Jumat, 02 Mei 2014

Ciri Ciri budaya akademik

Perguruan tinggi sebagai suatu institusi dalam masyarakat memlikiki ciri khas tersendiri di samping lapisan-lapisan masyarakat lainnya. Masyarakat akademik harus senantiasa mengembangkan budaya ilmiah yang merupakan esensi pokok dari aktivitas perguruan tinggi. Terdapat sejumlah ciri masyarakat ilmiah sebagai budaya akademik sebagai berikut:
1. Menerima kritik: Ciri ini sebagai suatu konsekuensi suasana dialogis, yaitu setiap insan akademik harus senantiasa bersifat terbuka terhadap kritik.
2. Menghargai prestasi Ilmiah/akademik: Masyarakat intelektual akademik harus menghargai prestasi akademik, yaitu prertasi dari suatu kegiatan ilmiah.
3. Bebas dari prasangka: Budaya akademik harus mengembangkan moralitas ilmiah yaitu harus mendasarkan kebenaran pada suatu kebenaran ilmiah.
4. Menghargai waktu: Masyarakat intelektual harus senantiasa memanfaatkan waktu seefektif dan seefisien mungkin, terutama demi kegiatan ilmiah dan prestasi.
5. Memiliki dan menjunjung tinggi tradisi ilmiah: Masyarakat akademik harus benar-benar memiliki karakter ilmiah sebagai inti pokok budaya akademik.
6. Berorientasi ke masa depan: Masyarakat akademik harus mampu mengantisipasi suatu kegiatan ilmiah ke masa depan dengan suatu perhitungan yang cermat, realistis dan rasional.
7. Kesejawatan/kemitraan: Masyarakat ilmiah harus memiliki rasa persaudaraan yang kuat untuk mewujudkan suatu kerja sama yang baik. Oleh karena itu budaya akademik senantiasa memegang dan menghargai tradisi almamater sebagai suatu tanggung jawab moral masyarakat intelektual akademik.

Pengembangan Hukum dan HAM
Masyarakat ilmiah harus benar-benar mengamalkan budaya akademik, terutama untuk tidak terjebak pada politik praktis dalam arti terjebak pada legitimasi kepentingan penguasa. Hal ini bukan berarti masyarakat kampus tidak boleh berpolitik, melainkan masyarakat kampus harus benar-benar berpegang pada komitmen moral yaitu pada suatu tradisi kebenaran objektif.

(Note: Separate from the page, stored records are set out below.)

/-- The towpath after a cold reset in which complex A verified (01 R24). Log: DESIGN CHOICE 13. -/
def Towpath.init : Towpath :=
  { a := .active, b := .standby, table := none, counter := 0, staged := none, flash := Firmware.init, runA := Firmware.init
    runB := Firmware.init, downAt := none, keeper := Firmware.init, minSecver := 0
    spdm := Spdm.mk false false [] [] [], terr := 0xFFFF, tstate := 0, taiBase := 0, pps := 0, bootNonce := 0 }

/-- The package right after cold reset: time base 0, no partition, every stack up and scrubbed, every port down.
Log: DESIGN CHOICE 1, 11, 12. -/
def State.reset : State :=
  { tick := 0
    cores := resetCores
    parts := []
    position := 0
    absent := 0
    host := []
    cellar := Cellar.mk [] [] [] [] [] [] 0 0xFF 0 []
    ports := []
    forigin := 0
    bookings := []
    windows := []
    wstat := []
    layby := []
    receipts := []
    latePaths := []
    backlog := []
    laybyCap := 0xFFFFF
    logs := []
    ctlb := []
    towpath := Towpath.init
    hthresh := Hthresh.mk 64 1024 16 95
    health := Health.mk [] [] [] [] [] 3000000000
    svc := 0
    unavail := 0
    tripped := 0
    limited := 0
    islands := []
    coh := []
    cellReads := (0, [])
    hostReads := (0, [])
    inReset := false
    nextRec := 1
    budgetAt := 300000
    escrow := []
    cur := 0
    agenda := []
    freeCtr := 0 }

end Sys2Proof.Machine
end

Kampus sebagai Sumber Pengembangan Hukum
Dalam rangka bangsa indonesia melaksanakan reformasi dewasa ini suatu agenda yang sangat mendesak untuk diwujudkan adalah reformasi dalam bidang hukum dan peraturan perundang-undangan.
Sesuai dengan tertib hukum Indonesia dalam rangka pengembangan hukum harus seruai dengan tertib hukum Indonesia. Berdasarkan tertib hukum Indonesia maka dalam pengembangan hukum positif di Indonesia, maka dasar filsafat negara merupakan sumber materi dan sumber nilai bagi pengembangan hukum. Hal ini berdasarkan Tap No. XX/MPRS/1966, dan juga Tap No. III/MPR/2000. Namun perlu disadari bahwa yang dimaksud dengan sumber hukum dasar nasional, adalah sumber materi dan nilai bagi penyusunan peraturan perundang-undangan di Indonesia.
Dalam penyusunan hukum positif di Indonesia nilai Pancasila sebagai sumber materi, konsekuensinya hukum di Indonesia harus bersumber pada nilai-nilah hukum Tuhan (sila I), nilai yang terkandung pada harkat, martabat dan kemanusiaan seperti jaminan hak dasar (hak asasi) manusia (sila II), nilai nasionalisme Indonesia (sila III), nilai demokrasi yang bertumgu pada rakyat sebagai asal mula kekuasaan negara (sila IV), dan nilai keadilan dalam kehidupan kenegaraan dan kemasyarakatan (sila V).

Selain ini tidak kalah pentingnya dalam penyusunan dan pengembangan hukum aspirasi dan realitas kehidupan masyarakan dan rakyat adalah merupakan sumber materi dalam penyusunan dan pengembangan hukum.